Return all the data, word for word.

Data extracts =
== Segment start ==

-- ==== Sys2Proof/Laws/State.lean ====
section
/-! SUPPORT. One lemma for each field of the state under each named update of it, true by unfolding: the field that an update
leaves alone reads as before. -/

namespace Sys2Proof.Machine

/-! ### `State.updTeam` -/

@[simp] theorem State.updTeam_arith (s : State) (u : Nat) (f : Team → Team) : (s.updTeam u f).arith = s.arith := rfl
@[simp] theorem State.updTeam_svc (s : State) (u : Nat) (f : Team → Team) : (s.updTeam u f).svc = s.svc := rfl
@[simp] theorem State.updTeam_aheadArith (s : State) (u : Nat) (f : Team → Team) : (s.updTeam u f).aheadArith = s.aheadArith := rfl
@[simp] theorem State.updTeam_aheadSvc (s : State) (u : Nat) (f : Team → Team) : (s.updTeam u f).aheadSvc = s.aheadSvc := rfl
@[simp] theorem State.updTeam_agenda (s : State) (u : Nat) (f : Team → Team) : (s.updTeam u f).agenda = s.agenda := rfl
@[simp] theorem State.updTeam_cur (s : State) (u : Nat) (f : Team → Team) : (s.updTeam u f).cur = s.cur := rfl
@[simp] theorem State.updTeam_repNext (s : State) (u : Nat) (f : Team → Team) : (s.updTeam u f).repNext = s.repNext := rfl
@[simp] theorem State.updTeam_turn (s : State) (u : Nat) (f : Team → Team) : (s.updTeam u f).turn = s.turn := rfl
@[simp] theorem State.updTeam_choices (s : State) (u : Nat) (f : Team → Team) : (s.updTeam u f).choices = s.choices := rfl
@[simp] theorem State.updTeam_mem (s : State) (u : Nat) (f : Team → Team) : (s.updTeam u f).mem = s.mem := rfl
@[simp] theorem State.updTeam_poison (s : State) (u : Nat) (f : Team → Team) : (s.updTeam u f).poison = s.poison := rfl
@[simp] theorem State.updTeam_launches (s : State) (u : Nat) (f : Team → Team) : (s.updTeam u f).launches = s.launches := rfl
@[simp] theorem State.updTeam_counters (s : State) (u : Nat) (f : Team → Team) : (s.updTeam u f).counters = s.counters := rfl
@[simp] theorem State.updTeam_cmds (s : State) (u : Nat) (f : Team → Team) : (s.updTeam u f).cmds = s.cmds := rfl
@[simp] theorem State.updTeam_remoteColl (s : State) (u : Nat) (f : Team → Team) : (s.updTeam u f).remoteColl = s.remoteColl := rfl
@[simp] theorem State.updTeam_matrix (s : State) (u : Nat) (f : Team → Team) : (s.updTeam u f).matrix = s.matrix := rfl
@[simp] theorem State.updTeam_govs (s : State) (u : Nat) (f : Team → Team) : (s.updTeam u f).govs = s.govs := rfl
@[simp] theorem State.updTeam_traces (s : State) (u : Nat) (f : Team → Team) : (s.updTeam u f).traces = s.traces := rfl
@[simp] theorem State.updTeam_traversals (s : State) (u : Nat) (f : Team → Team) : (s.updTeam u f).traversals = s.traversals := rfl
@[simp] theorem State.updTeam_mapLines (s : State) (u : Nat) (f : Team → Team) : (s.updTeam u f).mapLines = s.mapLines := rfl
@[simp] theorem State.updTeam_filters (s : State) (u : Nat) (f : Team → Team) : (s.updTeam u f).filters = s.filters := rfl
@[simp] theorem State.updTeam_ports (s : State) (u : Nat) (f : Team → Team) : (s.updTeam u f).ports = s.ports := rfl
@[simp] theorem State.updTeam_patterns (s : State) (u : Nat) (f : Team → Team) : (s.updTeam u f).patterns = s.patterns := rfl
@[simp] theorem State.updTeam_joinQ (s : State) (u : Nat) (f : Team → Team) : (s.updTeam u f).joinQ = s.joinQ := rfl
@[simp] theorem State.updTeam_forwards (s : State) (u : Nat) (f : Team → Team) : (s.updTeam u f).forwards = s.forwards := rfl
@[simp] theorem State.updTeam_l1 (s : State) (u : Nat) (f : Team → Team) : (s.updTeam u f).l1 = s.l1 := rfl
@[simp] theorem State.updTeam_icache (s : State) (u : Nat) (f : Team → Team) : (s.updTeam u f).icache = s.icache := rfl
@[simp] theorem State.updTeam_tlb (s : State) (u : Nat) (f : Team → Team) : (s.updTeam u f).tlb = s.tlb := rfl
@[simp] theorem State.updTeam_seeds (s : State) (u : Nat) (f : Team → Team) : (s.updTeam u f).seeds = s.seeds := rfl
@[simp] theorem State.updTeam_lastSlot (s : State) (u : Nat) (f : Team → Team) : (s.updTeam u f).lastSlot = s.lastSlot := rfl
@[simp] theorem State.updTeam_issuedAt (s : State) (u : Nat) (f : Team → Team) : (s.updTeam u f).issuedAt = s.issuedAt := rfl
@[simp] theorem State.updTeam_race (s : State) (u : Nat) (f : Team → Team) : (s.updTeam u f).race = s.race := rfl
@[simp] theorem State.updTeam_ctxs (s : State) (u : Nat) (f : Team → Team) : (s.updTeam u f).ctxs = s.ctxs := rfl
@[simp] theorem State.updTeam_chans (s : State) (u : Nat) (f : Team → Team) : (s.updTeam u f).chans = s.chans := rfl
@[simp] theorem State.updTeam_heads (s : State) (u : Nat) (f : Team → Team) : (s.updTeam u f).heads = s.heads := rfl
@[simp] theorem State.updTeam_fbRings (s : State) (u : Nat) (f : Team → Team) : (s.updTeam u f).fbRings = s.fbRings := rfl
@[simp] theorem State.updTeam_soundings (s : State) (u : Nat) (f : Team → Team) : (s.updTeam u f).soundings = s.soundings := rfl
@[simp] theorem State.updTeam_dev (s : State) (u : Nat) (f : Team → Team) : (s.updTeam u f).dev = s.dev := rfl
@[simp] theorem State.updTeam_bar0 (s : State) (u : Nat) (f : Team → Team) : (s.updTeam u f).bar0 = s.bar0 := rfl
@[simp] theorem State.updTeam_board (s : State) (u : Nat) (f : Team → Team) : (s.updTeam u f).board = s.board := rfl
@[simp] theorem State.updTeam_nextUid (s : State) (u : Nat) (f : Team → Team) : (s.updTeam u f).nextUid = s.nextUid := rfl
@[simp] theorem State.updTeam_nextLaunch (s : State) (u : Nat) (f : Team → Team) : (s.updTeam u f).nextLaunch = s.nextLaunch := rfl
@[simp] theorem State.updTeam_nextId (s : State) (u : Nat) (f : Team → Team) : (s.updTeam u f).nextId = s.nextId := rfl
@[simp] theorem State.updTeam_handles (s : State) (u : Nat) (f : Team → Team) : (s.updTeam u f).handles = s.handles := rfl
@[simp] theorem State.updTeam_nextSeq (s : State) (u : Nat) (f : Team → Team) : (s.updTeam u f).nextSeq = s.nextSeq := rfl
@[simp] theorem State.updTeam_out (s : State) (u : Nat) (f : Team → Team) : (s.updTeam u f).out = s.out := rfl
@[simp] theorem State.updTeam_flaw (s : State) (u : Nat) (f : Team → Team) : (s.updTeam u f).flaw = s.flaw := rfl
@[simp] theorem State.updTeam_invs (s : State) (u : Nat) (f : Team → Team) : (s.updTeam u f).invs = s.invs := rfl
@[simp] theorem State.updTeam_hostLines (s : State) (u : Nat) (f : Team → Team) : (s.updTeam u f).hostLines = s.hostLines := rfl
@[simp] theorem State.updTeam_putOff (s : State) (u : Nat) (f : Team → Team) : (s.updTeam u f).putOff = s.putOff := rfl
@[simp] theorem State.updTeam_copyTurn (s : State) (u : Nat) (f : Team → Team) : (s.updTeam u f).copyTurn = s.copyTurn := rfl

== Segment end ==

Solution to this task =
-- ==== Sys2Proof/Laws/State.lean ====
section
/-! SUPPORT. One lemma for each field of the state under each named update of it, true by unfolding: the field that an update
leaves alone reads as before. -/

namespace Sys2Proof.Machine

/-! ### `State.updTeam` -/

@[simp] theorem State.updTeam_arith (s : State) (u : Nat) (f : Team → Team) : (s.updTeam u f).arith = s.arith := rfl
@[simp] theorem State.updTeam_svc (s : State) (u : Nat) (f : Team → Team) : (s.updTeam u f).svc = s.svc := rfl
@[simp] theorem State.updTeam_aheadArith (s : State) (u : Nat) (f : Team → Team) : (s.updTeam u f).aheadArith = s.aheadArith := rfl
@[simp] theorem State.updTeam_aheadSvc (s : State) (u : Nat) (f : Team → Team) : (s.updTeam u f).aheadSvc = s.aheadSvc := rfl
@[simp] theorem State.updTeam_agenda (s : State) (u : Nat) (f : Team → Team) : (s.updTeam u f).agenda = s.agenda := rfl
@[simp] theorem State.updTeam_cur (s : State) (u : Nat) (f : Team → Team) : (s.updTeam u f).cur = s.cur := rfl
@[simp] theorem State.updTeam_repNext (s : State) (u : Nat) (f : Team → Team) : (s.updTeam u f).repNext = s.repNext := rfl
@[simp] theorem State.updTeam_turn (s : State) (u : Nat) (f : Team → Team) : (s.updTeam u f).turn = s.turn := rfl
@[simp] theorem State.updTeam_choices (s : State) (u : Nat) (f : Team → Team) : (s.updTeam u f).choices = s.choices := rfl
@[simp] theorem State.updTeam_mem (s : State) (u : Nat) (f : Team → Team) : (s.updTeam u f).mem = s.mem := rfl
@[simp] theorem State.updTeam_poison (s : State) (u : Nat) (f : Team → Team) : (s.updTeam u f).poison = s.poison := rfl
@[simp] theorem State.updTeam_launches (s : State) (u : Nat) (f : Team → Team) : (s.updTeam u f).launches = s.launches := rfl
@[simp] theorem State.updTeam_counters (s : State) (u : Nat) (f : Team → Team) : (s.updTeam u f).counters = s.counters := rfl
@[simp] theorem State.updTeam_cmds (s : State) (u : Nat) (f : Team → Team) : (s.updTeam u f).cmds = s.cmds := rfl
@[simp] theorem State.updTeam_remoteColl (s : State) (u : Nat) (f : Team → Team) : (s.updTeam u f).remoteColl = s.remoteColl := rfl
@[simp] theorem State.updTeam_matrix (s : State) (u : Nat) (f : Team → Team) : (s.updTeam u f).matrix = s.matrix := rfl
@[simp] theorem State.updTeam_govs (s : State) (u : Nat) (f : Team → Team) : (s.updTeam u f).govs = s.govs := rfl
@[simp] theorem State.updTeam_traces (s : State) (u : Nat) (f : Team → Team) : (s.updTeam u f).traces = s.traces := rfl
@[simp] theorem State.updTeam_traversals (s : State) (u : Nat) (f : Team → Team) : (s.updTeam u f).traversals = s.traversals := rfl
@[simp] theorem State.updTeam_mapLines (s : State) (u : Nat) (f : Team → Team) : (s.updTeam u f).mapLines = s.mapLines := rfl
@[simp] theorem State.updTeam_filters (s : State) (u : Nat) (f : Team → Team) : (s.updTeam u f).filters = s.filters := rfl
@[simp] theorem State.updTeam_ports (s : State) (u : Nat) (f : Team → Team) : (s.updTeam u f).ports = s.ports := rfl
@[simp] theorem State.updTeam_patterns (s : State) (u : Nat) (f : Team → Team) : (s.updTeam u f).patterns = s.patterns := rfl
@[simp] theorem State.updTeam_joinQ (s : State) (u : Nat) (f : Team → Team) : (s.updTeam u f).joinQ = s.joinQ := rfl
@[simp] theorem State.updTeam_forwards (s : State) (u : Nat) (f : Team → Team) : (s.updTeam u f).forwards = s.forwards := rfl
@[simp] theorem State.updTeam_l1 (s : State) (u : Nat) (f : Team → Team) : (s.updTeam u f).l1 = s.l1 := rfl
@[simp] theorem State.updTeam_icache (s : State) (u : Nat) (f : Team → Team) : (s.updTeam u f).icache = s.icache := rfl
@[simp] theorem State.updTeam_tlb (s : State) (u : Nat) (f : Team → Team) : (s.updTeam u f).tlb = s.tlb := rfl
@[simp] theorem State.updTeam_seeds (s : State) (u : Nat) (f : Team → Team) : (s.updTeam u f).seeds = s.seeds := rfl
@[simp] theorem State.updTeam_lastSlot (s : State) (u : Nat) (f : Team → Team) : (s.updTeam u f).lastSlot = s.lastSlot := rfl
@[simp] theorem State.updTeam_issuedAt (s : State) (u : Nat) (f : Team → Team) : (s.updTeam u f).issuedAt = s.issuedAt := rfl
@[simp] theorem State.updTeam_race (s : State) (u : Nat) (f : Team → Team) : (s.updTeam u f).race = s.race := rfl
@[simp] theorem State.updTeam_ctxs (s : State) (u : Nat) (f : Team → Team) : (s.updTeam u f).ctxs = s.ctxs := rfl
@[simp] theorem State.updTeam_chans (s : State) (u : Nat) (f : Team → Team) : (s.updTeam u f).chans = s.chans := rfl
@[simp] theorem State.updTeam_heads (s : State) (u : Nat) (f : Team → Team) : (s.updTeam u f).heads = s.heads := rfl
@[simp] theorem State.updTeam_fbRings (s : State) (u : Nat) (f : Team → Team) : (s.updTeam u f).fbRings = s.fbRings := rfl
@[simp] theorem State.updTeam_soundings (s : State) (u : Nat) (f : Team → Team) : (s.updTeam u f).soundings = s.soundings := rfl
@[simp] theorem State.updTeam_dev (s : State) (u : Nat) (f : Team → Team) : (s.updTeam u f).dev = s.dev := rfl
@[simp] theorem State.updTeam_bar0 (s : State) (u : Nat) (f : Team → Team) : (s.updTeam u f).bar0 = s.bar0 := rfl
@[simp] theorem State.updTeam_board (s : State) (u : Nat) (f : Team → Team) : (s.updTeam u f).board = s.board := rfl
@[simp] theorem State.updTeam_nextUid (s : State) (u : Nat) (f : Team → Team) : (s.updTeam u f).nextUid = s.nextUid := rfl
@[simp] theorem State.updTeam_nextLaunch (s : State) (u : Nat) (f : Team → Team) : (s.updTeam u f).nextLaunch = s.nextLaunch := rfl
@[simp] theorem State.updTeam_nextId (s : State) (u : Nat) (f : Team → Team) : (s.updTeam u f).nextId = s.nextId := rfl
@[simp] theorem State.updTeam_handles (s : State) (u : Nat) (f : Team → Team) : (s.updTeam u f).handles = s.handles := rfl
@[simp] theorem State.updTeam_nextSeq (s : State) (u : Nat) (f : Team → Team) : (s.updTeam u f).nextSeq = s.nextSeq := rfl
@[simp] theorem State.updTeam_out (s : State) (u : Nat) (f : Team → Team) : (s.updTeam u f).out = s.out := rfl
@[simp] theorem State.updTeam_flaw (s : State) (u : Nat) (f : Team → Team) : (s.updTeam u f).flaw = s.flaw := rfl
@[simp] theorem State.updTeam_invs (s : State) (u : Nat) (f : Team → Team) : (s.updTeam u f).invs = s.invs := rfl
@[simp] theorem State.updTeam_hostLines (s : State) (u : Nat) (f : Team → Team) : (s.updTeam u f).hostLines = s.hostLines := rfl
@[simp] theorem State.updTeam_putOff (s : State) (u : Nat) (f : Team → Team) : (s.updTeam u f).putOff = s.putOff := rfl
@[simp] theorem State.updTeam_copyTurn (s : State) (u : Nat) (f : Team → Team) : (s.updTeam u f).copyTurn = s.copyTurn := rfl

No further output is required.